> _DATA TO EXAMINE_
------
-- ==== Sys2Proof/Laws/Txn.lean ====
section
/-! SUPPORT. What a run of a whole transaction does (42_bus_transactions.md R181-R185), up to its end `txnDone`: the way to
each of its primitives, where it fails there, and the write transaction with any answers. -/

namespace Sys2Proof.Machine

/-! ### What a transaction leaves alone -/

/-- A transaction touches the TWI unit, the trace and the draws, and of the sequencer its position, counter, status, loop
variable and the transaction itself. -/
structure TxnKeep (s u : State) : Prop where
  cfg : u.cfg = s.cfg
  fb : u.fb = s.fb
  host : u.host = s.host
  seq : u.seq = { s.seq with
    polls := u.seq.polls, pos := u.seq.pos, lastStatus := u.seq.lastStatus, txn := u.seq.txn
    locals := { s.seq.locals with i := u.seq.locals.i } }
  twbr : u.twi.twbr = s.twi.twbr
  twps : u.twi.twps = s.twi.twps

theorem TxnKeep.refl (s : State) : TxnKeep s s := ⟨rfl, rfl, rfl, rfl, rfl, rfl⟩

theorem TxnKeep.trans {s u v : State} (h1 : TxnKeep s u) (h2 : TxnKeep u v) : TxnKeep s v := by
  refine ⟨h2.cfg.trans h1.cfg, h2.fb.trans h1.fb, h2.host.trans h1.host, ?_, h2.twbr.trans h1.twbr, h2.twps.trans h1.twps⟩
  rw [h2.seq, h1.seq]

theorem PrimFrame.keep {s u : State} (h : PrimFrame s u) : TxnKeep s u :=
  ⟨h.cfg, h.fb, h.host, by rw [h.seq], h.twbr, h.twps⟩

theorem TxnKeep.seqBusy {s u : State} (h : TxnKeep s u) : u.seq.seqBusy = s.seq.seqBusy := by rw [h.seq]
theorem TxnKeep.req {s u : State} (h : TxnKeep s u) : u.seq.req = s.seq.req := by rw [h.seq]
theorem TxnKeep.isOpen {s u : State} (h : TxnKeep s u) : u.seq.isOpen = s.seq.isOpen := by rw [h.seq]
theorem TxnKeep.job {s u : State} (h : TxnKeep s u) : u.seq.job = s.seq.job := by rw [h.seq]
theorem TxnKeep.jobs {s u : State} (h : TxnKeep s u) : u.seq.jobs = s.seq.jobs := by rw [h.seq]
theorem TxnKeep.page {s u : State} (h : TxnKeep s u) : u.seq.locals.p = s.seq.locals.p := by rw [h.seq]
theorem TxnKeep.waitsEnd {s u : State} (h : TxnKeep s u) (hw : s.waitsEnd) : u.waitsEnd :=
  State.waitsEnd_congr h.cfg (by rw [h.host]) hw

theorem State.sendFrom_keep (bytes : List Byte) (i : Nat) (s : State) : TxnKeep s (s.sendFrom bytes i) := by
  unfold State.sendFrom
  dsimp only
  split <;> exact ⟨rfl, rfl, rfl, rfl, rfl, rfl⟩

theorem State.recvFrom_keep (n i : Nat) (s : State) : TxnKeep s (s.recvFrom n i) := by
  unfold State.recvFrom
  dsimp only
  split <;> exact ⟨rfl, rfl, rfl, rfl, rfl, rfl⟩

/-- A local computation of the sequencer leaves the draws of acknowledgements alone. -/
@[simp] theorem State.sendFrom_oracle (bytes : List Byte) (i : Nat) (s : State) : (s.sendFrom bytes i).oracle = s.oracle := by
  unfold State.sendFrom; dsimp only; split <;> rfl
@[simp] theorem State.recvFrom_oracle (n i : Nat) (s : State) : (s.recvFrom n i).oracle = s.oracle := by
  unfold State.recvFrom; dsimp only; split <;> rfl

/-! ### The return of a primitive inside a transaction -/

theorem primDone_ok {s : State} {p : Prim} {v : List Byte} {t : TxnFrame} (h : s.seq.txn = some t)
    (hr : t.releasing = none) : s.primDone p (.ok v) = s.txnNext t p v := by
  unfold State.primDone
  rw [h]
  dsimp only
  rw [hr]

theorem primDone_error {s : State} {p : Prim} {e : BusError} {t : TxnFrame} (h : s.seq.txn = some t)
    (hr : t.releasing = none) : s.primDone p (.error e) = s.release t e := by
  unfold State.primDone
  rw [h]
  dsimp only
  rw [hr]

theorem primDone_releasing {s : State} {p : Prim} {v : List Byte} {t : TxnFrame} {e : BusError} (h : s.seq.txn = some t)
    (hr : t.releasing = some e) : s.primDone p (.ok v) = s.txnDone (.error { e with released := some true }) := by
  unfold State.primDone
  rw [h]
  dsimp only
  rw [hr]
  rfl

/-- The return of a raw primitive (41_bus_primitives.md R167). -/
theorem primDone_raw_ok {s : State} {p : Prim} {v : List Byte} (h : s.seq.txn = none) :
    s.primDone p (.ok v) = s.respond (.ok v) := by
  unfold State.primDone
  rw [h]

theorem primDone_raw_error {s : State} {p : Prim} {e : BusError} (h : s.seq.txn = none) :
    s.primDone p (.error e) = s.respond (.busErr e) := by
  unfold State.primDone
  rw [h]
  rfl

/-- The decision of sendByte's status read (41_bus_primitives.md R165). -/
theorem statusResult_send_ok {s : State} {b c : Byte} {role : SendRole} (h : c = role.expected) :
    s.statusResult (.send b role) c = s.primDone (.send b role) (.ok []) := if_pos h

theorem statusResult_send_error {s : State} {b c : Byte} {role : SendRole} (h : c ≠ role.expected) :
    s.statusResult (.send b role) c = s.primDone (.send b role) (.error (role.mismatch c)) := if_neg h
------
> _PROBLEM DESCRIPTION_
Begin at the line above that has "[h.seq], h.twbr, h.twps⟩" and stop after the line that has "s.seq.locals.p := by rw [h.seq]", copying each line exactly and adding nothing else.

> _WRITTEN RESPONSE_
  ⟨h.cfg, h.fb, h.host, by rw [h.seq], h.twbr, h.twps⟩

theorem TxnKeep.seqBusy {s u : State} (h : TxnKeep s u) : u.seq.seqBusy = s.seq.seqBusy := by rw [h.seq]
theorem TxnKeep.req {s u : State} (h : TxnKeep s u) : u.seq.req = s.seq.req := by rw [h.seq]
theorem TxnKeep.isOpen {s u : State} (h : TxnKeep s u) : u.seq.isOpen = s.seq.isOpen := by rw [h.seq]
theorem TxnKeep.job {s u : State} (h : TxnKeep s u) : u.seq.job = s.seq.job := by rw [h.seq]
theorem TxnKeep.jobs {s u : State} (h : TxnKeep s u) : u.seq.jobs = s.seq.jobs := by rw [h.seq]
theorem TxnKeep.page {s u : State} (h : TxnKeep s u) : u.seq.locals.p = s.seq.locals.p := by rw [h.seq]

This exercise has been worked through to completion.